После войны  Герман занимал должность заместителя директора института, и  к нему на прием однажды пришел студент, проживавший в общежитии на Малом проспекте, дом 40. После беседы Герман попросил студента передать письмо коменданту общежития. Будучи интеллигентным человеком, Герман, естественно, не заклеил конверт. Студент правил приличий не соблюдал и решил посмотреть, что находится в конверте. Оказалось, докладная записка Герману от коменданта общежития. В докладной сообщалось, что в 12 часов ночи комендант зашел в комнату, где проживают студенты Н. и М.  Студент Н. возлежал на кровати с девицей, а студент М. спал носом к стенке. Вывод гласил: в общежитии процветает проституция, необходимо принять меры. Резолюция Германа состояла из трех пунктов. Первое: проституция в СССР ликвидирована в 1917 году. Второе: неприлично заходить в комнату в 12 часов ночи без стука и разрешения. Третье: выразите мое сочувствие студенту М. Подпись: Герман. Эта история быстро разлетелась по институту к великой радости студентов…

1.12. Выставка Пикассо

На втором курсе я занимался значительно  больше, чем  в первый год учебы. Но при этом почему-то появилось свободное время. Я ходил в театры, на концерты, в музеи. Полюбил Эрмитаж, в котором чаще всего посещал зал французских художников-импрессионистов, и Русский музей, где  меня особенно привлекали работы Врубеля, Борисова-Мусатова, Нестерова. Начал собирать репродукции картин. Как радостно было через много лет увидеть в крупнейших музеях Европы картины, с  которыми я познакомился в юные годы по репродукциям.

Однажды профессор С.П. Соловьев, преподававший нам петрографию, посоветовал сходить в Эрмитаж на первую в Советском Союзе выставку художника Пабло Пикассо, которая открылась 1 декабря 1956г. Соловьев считался большим знатоком Эрмитажа. Для студентов специальности РМ (разведка месторождений полезных ископаемых) он устраивал интересные экскурсии по Эрмитажу. Рассказывал о многочисленных экспонатах, изготовленных из самоцветов: малахита, яшмы, лазурита, родонита, порфирита и других минералов и горных пород.   К сожалению, нефтяников он туда не водил. На первом практическом занятии по петрографии он спросил, кем мне приходится знаменитый геолог А.Д. Архангельский. Я ответил, что не имею к нему никакого отношения.
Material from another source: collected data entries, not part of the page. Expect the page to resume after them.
-- ==== Sys2Proof/Machine/RegsMem.lean ====
section
/-!
DEFINITION. Sys2Proof/Machine/RegsMem.lean: the address map outside the registers (R511, R512): program and data memory, the tile map,
the stream context table, the layer descriptors, the fault records and the DRAM window.
-/

namespace Sys2Proof.Machine

/-- The rows of the address map (R511). -/
inductive MapRow where
  | reg | prog | dmem | tileMap | ctx | layers | faults | dram | none
  deriving DecidableEq, Repr

/-- The end of installed DRAM (R512). -/
def State.dramEnd (s : State) : Nat := 0x80000000 + s.eng.dramGib * 2 ^ 30

/-- The row in which an address lies (R511). -/
def State.mapRow (s : State) (a : Nat) : MapRow :=
  if a < 0x4000 then .reg
  else if decide (0x10000 ≤ a) && decide (a < 0x20000) then .prog
  else if decide (0x20000 ≤ a) && decide (a < 0x24000) then .dmem
  else if decide (0x30000 ≤ a) && decide (a < 0x40000) then .tileMap
  else if decide (0x40000 ≤ a) && decide (a < 0x44000) then .ctx
  else if decide (0x50000 ≤ a) && decide (a < 0x50800) then .layers
  else if decide (0x60000 ≤ a) && decide (a < 0x60400) then .faults
  else if decide (0x80000000 ≤ a) && decide (a < s.dramEnd) then .dram
  else .none

/-! ### Stream contexts (R310, R311) -/

/-- Word `o` of a context (R310, R371). -/
def Ctx.word (c : Ctx) (o : Nat) : Word :=
  if o = 0 then c.w0
  else if o = 1 then c.base
  else if o = 2 then c.stride
  else if o = 4 then c.lastSeq
  else if o = 5 then c.window
  else if o = 6 then c.keyGen
  else if o = 7 then BitVec.ofNat 32 (sat 16 c.replays)
  else if o = 8 then c.newest
  else if o = 9 then BitVec.ofNat 32 (c.newestBuf % 4)
  else if o = 10 then c.landed
  else if o = 11 then pack [(0, sat 16 c.authFails), (16, sat 16 c.drops)]
  else 0

/-- A context with word `o` written, reserved bits zero; offset 0x0C is reserved (R310). -/
def Ctx.setWord (c : Ctx) (o : Nat) (w : Word) : Ctx :=
  if o = 0 then { c with w0 := w &&& 0x0FFFFF1F } else if o = 1 then { c with base := w } else if o = 2 then { c with stride := w } else c

/-- ENABLE, NBUF and IDLE_PLANE (R310). -/
def Ctx.enable (c : Ctx) : Bool := c.w0.getLsbD 0
def Ctx.nbuf (c : Ctx) : Nat := fld c.w0 3 1
def Ctx.idle (c : Ctx) : Bool := c.w0.getLsbD 4

/-- A layer of the active or the pending configuration references context `n`: it is enabled and names it (R311). -/
def State.ctxUsed (s : State) (n : Nat) : Bool :=
  let names := fun (d : LayerWords) => d.enable && decide (d.context = n)
  (s.comp.layers.any fun l => names l.active) || (match s.comp.pending with | some p => p.layers.any names | none => false)

/-- Row 1 of R311 for one context: `c` as it is, `d` as the write leaves it. -/
def State.ctxBusy (s : State) (n : Nat) (c d : Ctx) : Bool :=
  s.ctxUsed n && (c.nbuf != d.nbuf || c.idle != d.idle || c.base != d.base || c.stride != d.stride || (c.enable && !d.enable))

/-- STRIDE is a multiple of 4 KiB, 4 KiB to 64 MiB (R310). -/
def strideOk (w : Word) : Bool := w.toNat % 4096 == 0 && decide (4096 ≤ w.toNat ∧ w.toNat ≤ 67108864)

/-- Row 2 of R311: STRIDE is tested when it is written and whenever the context ends up enabled with buffers of its own. -/
def Ctx.badLen (d : Ctx) (stride : Bool) : Bool :=
  d.nbuf < 2 || 4 < d.nbuf || d.base.toNat % 4096 != 0 || ((stride || (d.enable && !d.idle)) && !strideOk d.stride)

/-- The addresses of a context’s own buffers, from start up to but not including end; empty for a context without any. -/
def Ctx.range (d : Ctx) : Nat × Nat := (d.base.toNat, if d.enable && !d.idle then d.base.toNat + d.nbuf * d.stride.toNat else d.base.toNat)

/-- Row 3 of R311 for context `n` of a table. -/
def State.ctxBadAddr (s : State) (t : List Ctx) (n : Nat) : Bool :=
  let d := t.getD n {}
  let r := d.range
  decide (r.1 < r.2) && (decide (r.1 < 0x83000000) || decide (s.dramEnd < r.2)
    || (List.range 256).any fun m =>
      let q := (t.getD m {}).range
      m != n && decide (q.1 < q.2) && decide (r.1 < q.2) && decide (q.1 < r.2))

/-- Words written to the context table (R311), each by its word index in the table: checked as a whole, then written; a frame in
progress on a context whose first 16 bytes are written is abandoned; a change of KEY_SLOT resets the replay window (R356); a change of NBUF,
BUF_BASE or STRIDE leaves no buffer with a complete frame, since no accepted payload has written the bytes there (R45; DEDUCED, log entry
90). -/
def State.writeCtx (s : State) (l : List (Nat × Word)) : WriteAnswer :=
  let touched := (List.range 256).filter fun n => l.any fun p => decide (p.1 / 16 = n) && decide (p.1 % 16 < 4)
  let t := l.foldl (fun t p => upd t (p.1 / 16) fun c => c.setWord (p.1 % 16) p.2) s.ctxs
  if touched.any fun n => s.ctxBusy n (s.ctx n) (t.getD n {}) then (stBusy, s)
  else if touched.any fun n => (t.getD n {}).badLen (l.any fun p => decide (p.1 = 16 * n + 2)) then (stBadLen, s)
  else if touched.any fun n => s.ctxBadAddr t n then (stBadAddr, s)
  else
    let s1 := touched.foldl (fun s n => s.abandonFrame n) s
    took (touched.foldl (fun s n => s.onCtx n fun c =>
      let d := t.getD n {}
      let e := { c with w0 := d.w0, base := d.base, stride := d.stride, any := c.any && fld d.w0 15 8 == fld c.w0 15 8 }
      if fld d.w0 3 1 == fld c.w0 3 1 && d.base == c.base && d.stride == c.stride then e
      else { e with hasNewest := false, bufs := e.bufs.map fun b => { b with complete := false } }) s1)

/-! ### Layers (R34) -/

/-- LSTATE (R34). -/
def LState.code : LState → Nat
  | .off => 0 | .showing => 1 | .holding => 2 | .transparent => 3

/-- Word `o` of a layer’s 128 bytes; offsets 0x4C to 0x7F read zero. -/
def Layer.word (l : Layer) (o : Nat) : Word :=
  if o < 8 then l.shadow.word o
  else if o < 16 then l.active.word (o - 8)
  else if o = 16 then
    pack [(0, l.lstate.code), (2, l.shownBuf % 4), (4, sat 4 l.hold), (8, sat 4 l.since), (12, b2n l.culled), (13, b2n l.late),
      (16, sat 16 l.lateTotal)]
  else if o = 17 then l.shownSeq
  else if o = 18 then pack [(0, sat 16 l.costMbps), (16, sat 16 l.costPx)]
  else 0

/-! ### Reading and writing -/

/-- Word `i` of the fault records (R409, R410). -/
def State.faultWord (s : State) (i : Nat) : Word :=
  match s.flt.slots.getD (i / 4) none with
  | some r => (r.words s.flt).getD (i % 4) 0
  | none => 0

/-- A source may read the word at an aligned address outside the registers (R226, R511). -/
def State.memReadable (s : State) (src : Source) (a : Nat) : Bool :=
  match s.mapRow a with
  | .reg => false
  | .prog => src != .tumbler
  | .dmem | .tileMap | .ctx | .layers | .faults => true
  | .dram => isService src
  | .none => false

/-- The word at an aligned address outside the registers. -/
def State.readMem (s : State) (a : Nat) : Word :=
  match s.mapRow a with
  | .reg | .none => 0
  | .prog => s.progWord ((a - 0x10000) / 4)
  | .dmem => s.dmemWord ((a - 0x20000) / 4)
  | .tileMap => ((s.mapEntry ((a - 0x30000) / 16)) >>> (32 * ((a - 0x30000) % 16 / 4))).truncate 32
  | .ctx => (s.ctx ((a - 0x40000) / 64)).word ((a - 0x40000) % 64 / 4)
  | .layers => (s.layer ((a - 0x50000) / 128)).word ((a - 0x50000) % 128 / 4)
  | .faults => s.faultWord ((a - 0x60000) / 4)
  | .dram => BitVec.ofNat 32 (ofLe (s.dramBytes (a - 0x80000000) 4))

/-- What a consuming read outside the registers does: AUTH_FAILS and DROPS of a context, and LATE_TOTAL of a layer, clear. -/
def State.touchMem (s : State) (a : Nat) : State :=
  match s.mapRow a with
  | .ctx => if (a - 0x40000) % 64 = 0x2C then s.onCtx ((a - 0x40000) / 64) fun c => { c with authFails := 0, drops := 0 } else s
  | .layers => if (a - 0x50000) % 128 = 0x40 then s.onLayer ((a - 0x50000) / 128) fun l => { l with lateTotal := 0 } else s
  | _ => s

/-- A source may write there (R226, R251, R511). -/
def State.memWritable (s : State) (src : Source) (a : Nat) : Bool :=
  match s.mapRow a with
  | .prog | .ctx => src != .tumbler
  | .dmem | .layers => true
  | .reg | .tileMap | .faults | .dram | .none => false

/-- A layer’s shadow word written (R34); its other words are read-only. -/
def State.writeLayer (s : State) (i o : Nat) (w : Word) : State :=
  if o < 8 then s.onLayer i fun l => { l with shadow := l.shadow.setWord o w } else s

/-- A word written outside the registers; program memory only while all threads are HALTED (R218). -/
def State.writeMem (s : State) (a : Nat) (w : Word) : WriteAnswer :=
  match s.mapRow a with
  | .prog =>
    if s.allHalted then took (s.onTum fun m => { m with prog := sset 0 ((a - 0x10000) / 4) w m.prog }) else (stRefusedState, s)
  | .dmem => took (s.setDmem ((a - 0x20000) / 4) w)
  | .ctx => s.writeCtx [((a - 0x40000) / 4, w)]
  | .layers => took (s.writeLayer ((a - 0x50000) / 128) ((a - 0x50000) % 128 / 4) w)
  | .reg | .tileMap | .faults | .dram | .none => (stBadAddr, s)

end Sys2Proof.Machine
end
Тогда ребята стали дружно уверять преподавателя, что имею самое прямое отношение, но из-за своей скромности не признаюсь в этом. Соловьев поверил им и относился ко мне чересчур благосклонно. Даже как-то подошел ко мне и поправил воротничок белой рубашки. Сам он одевался очень аккуратно. Всегда в накрахмаленной белой рубашке с аккуратно повязанным галстуком, строгом отутюженном костюме, начищенной обуви. На экзамене по петрографии он дал Володе Соскину для определения какую-то невыразительную породу черного цвета, которую тот не смог определить. А передо мной  Соловьев  выложил образец известняка-ракушняка, состоящего из сцементированных ракушек. Название этой породы мог бы установить и человек, не имеющий отношения к геологии. Соскин ворчал, что Архангельскому, как «родственнику» известного геолога,  по блату  дали ракушняк, а ему что-то неопределимое…
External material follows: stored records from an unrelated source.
/-! ### The address map -/

/-- A source may read the word at an address (R10, R226, R511). -/
def State.readable (s : State) (src : Source) (a : Nat) : Bool :=
  a % 4 == 0 && (if a < 0x4000 then (s.readReg src a).isSome else s.memReadable src a)

/-- The word that a read returns (R515 for JTAG in BOOT). -/
def State.readAt (s : State) (src : Source) (a : Nat) : Word :=
  if a < 0x4000 then
    let v := (s.readReg src a).getD 0
    if s.eng.st == .boot && !s.eng.loaded then v &&& ~~~(bootBits a) else v
  else s.readMem a

/-- What the read does. -/
def State.touchAt (s : State) (src : Source) (a : Nat) (consume : Bool) : State :=
  if a < 0x4000 then s.touchReg src a consume else if consume then s.touchMem a else s

/-- A source may write the word at an address (R10, R226, R511): Tumbler writes neither the Ward nor the NVM and update block. -/
def State.writable (s : State) (src : Source) (a : Nat) : Bool :=
  a % 4 == 0 && (if a < 0x4000 then (s.readReg src a).isSome && !(src == .tumbler && decide (0x3800 ≤ a)) else s.memWritable src a)

/-- The write is denied to the source’s class. -/
def State.deniedAt (s : State) (src : Source) (a : Nat) (w : Word) : Bool :=
  decide (a < 0x4000) && s.writable src a && s.deniedReg src a w

/-- One word written at an address that may be written. -/
def State.writeAt (s : State) (src : Source) (a : Nat) (w : Word) : WriteAnswer :=
  if a < 0x4000 then s.writeReg src a w else s.writeMem a w

/-! ### Ranges of words (R251, R513) -/

/-- Word addresses from `a`. -/
def wordAddrs (a n : Nat) : List Nat := (List.range n).map fun i => a + 4 * i

/-- A range lies within one row of the address map (R251). -/
def State.oneRow (s : State) (a n : Nat) : Bool := (wordAddrs a n).all fun x => s.mapRow x == s.mapRow a

/-- The words of an accepted READ, in ascending order, and what the reads do (R513). -/
def State.readWords (s : State) (src : Source) (consume : Bool) : List Nat → List Word × State
  | [] => ([], s)
  | a :: l => let r := (s.touchAt src a consume).readWords src consume l; (s.readAt src a :: r.1, r.2)

/-- Words written in ascending order until one is refused. -/
def State.writeEach (s : State) (src : Source) : List (Nat × Word) → WriteAnswer
  | [] => took s
  | p :: l => let r := s.writeAt src p.1 p.2; if r.1 == stOk then r.2.writeEach src l else r

/-- The words of a WRITE from address `a` (R251, R311): all of them, or none when one is refused. -/
def State.writeWords (s : State) (src : Source) (a : Nat) (ws : List Word) : WriteAnswer :=
  let l := (wordAddrs a ws.length).zip ws
  if !s.oneRow a ws.length || !(l.all fun p => s.writable src p.1) then (stBadAddr, s)
  else if s.mapRow a == .ctx then s.writeCtx (l.map fun p => ((p.1 - 0x40000) / 4, p.2))
  else
    let r := s.writeEach src l
    if r.1 == stOk then r else (r.1, s)

/-! ### Single accesses -/

/-- A source can make accesses at all now: the logic die runs; a WALL port is ACTIVE; the service port is not sealed (R242); JTAG is open
(R240, R346); threads run (R215). No command reaches a register in BOOT (R515). -/
def State.canAccess (s : State) (src : Source) : Bool :=
  match src with
  | .portA => s.running && s.eng.st != .boot && s.active .a
  | .portB => s.running && s.eng.st != .boot && s.active .b
  | .service => s.running && s.eng.st != .boot && !s.pwr.sealHigh
  | .jtag => s.running && s.ward.jtagActs .debug == .debug
  | .tumbler => s.running && s.eng.st != .boot && s.eng.st != .service && !s.unitFenced 5

/-- What the recovery subset and BOOT leave of a single access (R468, R515). -/
def State.accessLegal (s : State) (src : Source) (write : Bool) (a : Nat) : Bool :=
  if s.eng.st == .boot then src == .jtag && !write
  else if s.recovery then isService src && (decide (0x3C00 ≤ a ∧ a < 0x4000) || (!write && decide (a < 0x400)))
  else true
Чтобы попасть на выставку Пикассо, пришлось выстоять огромную очередь. Художник писал абстрактные картины, а в Советском Союзе абстрактное искусство было практически запрещено. Но для Пикассо — известного борца за мир, члена французской компартии,  сделали исключение. На выставке разгорались  жаркие споры сторонников и противников абстрактного искусства. Работники Эрмитажа избегали давать какие-либо пояснения. С одной стороны,  надо отстаивать социалистический реализм, которому глубоко чуждо абстрактное искусство, а с другой – выставка открылась по распоряжению свыше. Поэтому они просто прятались. Я, конечно, выступал в  защиту абстрактного искусства, хотя ничего в нем не понимал, да и сейчас не очень разбираюсь.
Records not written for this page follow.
/-- The stored ageing model (R193), none when it breaks a rule of R194. -/
def State.readModel (s : State) : Option AgeModel :=
  let tRef := ofSfield 16 (s.identAt 0x3F008 2)
  let dbl := s.identAt 0x3F00A 2
  let level := (List.range 3).map fun i => s.identAt (0x3F00C + 2 * i) 2
  let knots := (List.range 3).map s.modelKnots
  if s.identAt 0x3F000 4 = 0x4C444D41 ∧ s.identAt 0x3F004 4 = 1 ∧ sha384 (s.flashBytes 0x3F000 512) = s.flashBytes 0x3F200 48
      ∧ certOk s.tileCert 3 ∧ ecdsaOk (certKey s.tileCert) (s.flashBytes 0x3F000 0x230) (s.flashBytes 0x3F230 96)
      ∧ (-640 ≤ tRef ∧ tRef ≤ 1360) ∧ (64 ≤ dbl ∧ dbl ≤ 640) ∧ level.all (fun p => decide (0x4000 ≤ p ∧ p ≤ 0x8000)) ∧ knots.all knotsOk then
    some { tRef := tRef, dbl := dbl, level := level, knots := knots }
  else none

/-- The header of a ledger half is valid (R190). -/
def State.ledgerHeaderOk (s : State) (h : Bool) : Bool :=
  let a := ledgerHalfAt h
  s.identAt a 4 == 0x5247444C && s.identAt (a + 4) 4 == 1 && s.identAt (a + 0x30) 4 == 18874368 && s.identAt (a + 0xFFC) 4 == 0x5A5AC3C3
    && s.identAt (a + 0xFF8) 4 == crc32 (s.flashBytes a 0xFF8) && s.identAt (a + 0xC) 16 == s.col.ident.uid.toNat

/-- A ledger half is valid (R190). -/
def State.ledgerValid (s : State) (h : Bool) : Bool :=
  s.ledgerHeaderOk h
    && bytes256 (sha256 (s.flashBytes (ledgerHalfAt h + 0x10000) 18874368)) == s.flashBytes (ledgerHalfAt h + 0x34) 32

/-- A ledger half loaded (R189, R191). -/
def State.loadLedger (s : State) (h : Bool) : State :=
  let a := ledgerHalfAt h
  (s.dramStore (doseAt 0) (s.flashBytes (a + 0x10000) 18874368)).onAge fun x =>
    { x with
      ledgerOk := true, anyValid := true, newestB := h, half := h, gen := BitVec.ofNat 32 (s.identAt (a + 8) 4), opBase := s.identAt (a + 0x1C) 8
      passCount := BitVec.ofNat 32 (s.identAt (a + 0x24) 4), ovr := (List.range 3).map fun i => s.identAt (a + 0x28 + 2 * i) 2
      exclude := s.identAt (a + 0x2E) 2
      history := (List.range (min 192 (s.identAt (a + 0x54) 2))).map fun i =>
        { hours := s.identAt (a + 0x100 + 10 * i) 4, floors := (List.range 3).map fun c => s.identAt (a + 0x104 + 10 * i + 2 * c) 2 } }

/-- A ledger half holds a header that began to be written: MAGIC and FORMAT hold (R189). -/
def State.ledgerBegun (s : State) (h : Bool) : Bool :=
  let a := ledgerHalfAt h
  s.identAt a 4 == 0x5247444C && s.identAt (a + 4) 4 == 1

/-- The ledger load (R191, R192): a newer half that is invalid for whatever reason leaves the older one, with LEDGER_FALLBACK. Which half is
newer its GENERATION says where MAGIC and FORMAT hold (DEDUCED, log entry 47). -/
def State.bootLedger (s : State) : State :=
  let gen := fun (h : Bool) => BitVec.ofNat 32 (s.identAt (ledgerHalfAt h + 8) 4)
  let first := newerHalf (s.ledgerBegun false) (s.ledgerBegun true) (gen false) (gen true)
  match newerHalf (s.ledgerValid false) (s.ledgerValid true) (gen false) (gen true) with
  | none => ({ s with dram := s.dram.filter fun c => !(decide (doseAt 0 ≤ c.1) && decide (c.1 < doseAt 3145728)) }).raise 0x91 0
  | some h => if first == some h then s.loadLedger h else (s.loadLedger h).raise 0x99 0

/-- The ageing model and the ledger, then the first plan, applied whole (R191, R194, R196). -/
def State.bootAgeing (s : State) : State :=
  let s1 := match s.readModel with
    | some m => s.onAge fun a => { a with model := m, modelOk := true }
    | none => s.raise 0x94 0
  let s2 := (s1.bootLedger.planPass true).rewriteAll
  { s2 with
    col := { s2.col with res := s2.age.resNext.getD s2.col.res }
    age := { s2.age with resNext := none } }

/-! ### BOOT -/

/-- DRAM training (R204, R490): the timing set in force, the read and write eyes of the byte lanes, and the installed
size. -/
def State.bootDram (s : State) (gib : Nat) (readEyes writeEyes : List Nat) : State :=
  let s1 := s.onEng fun e => { e with trained := true, dramGib := gib }
  (s1.onAge fun a => { a with memSet := a.nextSet, writeEyes := writeEyes }).memEyes readEyes

/-- Steps 1 and 2 of R490, and the Cairn plane, which BOOT loads also where no image verifies (R470, R474). -/
def State.bootFirst (s : State) (obs : BootObs) : State :=
  let s1 := { s with
    eng := { s.eng with st := .boot, prev := .standby, begun := true }
    pwr := { s.pwr with logicHeld := false, sameCycle := false, clksel := obs.clksel, refOk := true, rootLock := true }
    nvm := { s.nvm with bootAt := s.time.local_ }
    ward := { s.ward with katOk := obs.katOk } }
  let s2 := obs.nvmBad.foldl (fun s i => s.onNvm fun v => v.spoilAt i.val) s1
  let s3 := if obs.nvmBad.isEmpty then s2 else s2.raise 0xD0 0
  let s4 := if obs.checksOk then s3 else s3.raise 0x18 0
  ((s4.onNvm Nvm.replay).bootSafety obs.straps obs.safetyOk).bootSlot.bootCairn

/-- The logic die is released (R22): PRESENT_L asserted, the hot-swap controller ON, the supplies sequenced, the temperature of R443,
and no reset source holding: the release waits for a reference within limits also where another reset came before CLOCK’s (R488). -/
def State.released (s : State) : Bool :=
  let p := s.pwr
  s.eng.st == .standby && p.present && !p.departing && p.hsw == .on && p.sequenced && !p.shutdownPending && !p.holdPin && !p.holdClock
    && !p.clockFault && !p.holdThermal

/-- BOOT_START (R22, R490): steps 1 to 5 but for the rings; the first PMBus command asks for the 750 mV that the core starts at (R482). Without a valid image only the ROM loader runs (R468); without DRAM BOOT
does not complete (R406). -/
def execBootStart (obs : BootObs) (s : State) : Host.Outcome State Fault Refusal :=
  if !(s.released || (s.eng.st == .boot && !s.eng.begun)) then .next s
  else
    let s1 := s.bootFirst obs
    if s1.eng.noImage then done (s1.onEng fun e => { e with loaded := true })
    else if !obs.dramOk then done (s1.raise 0x05 0)
    else
      let s2 := (((s1.bootDram obs.dramGib.toNat (obs.readEyes.map (·.toNat)) (obs.writeEyes.map (·.toNat))).askTrim.setCore 750 obs.pmbusOk false).bootSettings
        obs.migrates).bootProgram
      let s3 := s2.bootCalibration.bootColour.bootAgeing
      done { s3 with eng := { s3.eng with loaded := true }, nvm := { s3.nvm with erasing := s3.unerased } }

/-! ### Rings (R142, R173) -/

/-- Every ring brought up (R142), and the board derating at the target of the first readings (R173). -/
def State.bringRings (s : State) (rings : List RingBring) : State :=
  let none_ : RingBring := { found := 0, answered := false, aLast := none, bFirst := none, rtA := 0, rtB := 0, slots := [] }
  let s1 := s.each 64 fun s k => s.bringRing k (rings.getD k none_)
  let temps := s1.boardTemps
  s1.onLed fun l => { l with board := (List.range 64).map fun k =>
    { l.board.getD k {} with k := derateTarget (temps.getD k (880, 3)).1 (16 * l.kneeC) } }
Позже я попросил рассказать об абстрактной живописи своего двоюродного брата Олега Савельева. Он окончил Саратовское художественное училище, а теперь учился в Ленинградской Академии художеств (институт им. Репина) на архитектурном факультете. Он мне ничего не стал рассказывать, а пригласил к себе в общежитие, где на стенах огромной комнаты, в которой жили студенты, я увидел совершенно необычные картины, явно не имеющие ничего общего с социалистическим реализмом. В это время в комнату вошла группа эстонских студентов, приехавших в Ленинград на зимние каникулы. Они увидели картины и зааплодировали. Потом достали фотоаппараты и начали их фотографировать. Я больше не расспрашивал Олега, а стал всматриваться в картины и думать, о чем же они?..

1.13. Неординарные студенты

А в Горном институте  на специальности «разведка месторождений»  курсом младше нас учился Яков Виньковецкий, прекрасно разбирающийся в абстрактной живописи. Яша окончил 203 школу им. А.С. Грибоедова, в которой учился и я. Он не только понимал абстрактную живопись, но и сам писал абстрактные картины. Об его увлечении узнали в парткоме и комитете комсомола  института. Начались гонения. Однако они воспринимались скорее со смехом, чем с возмущением. Так, один из комсомольских вожаков института кричал с трибуны, что этот, с позволения сказать товарищ (Виньковецкий), «внес свою лепту в ряд чуждых нам абстракционистов – Сезанна, Ван-Гога, Дега,  Гогена и прочих Малевичей и Кандинских»…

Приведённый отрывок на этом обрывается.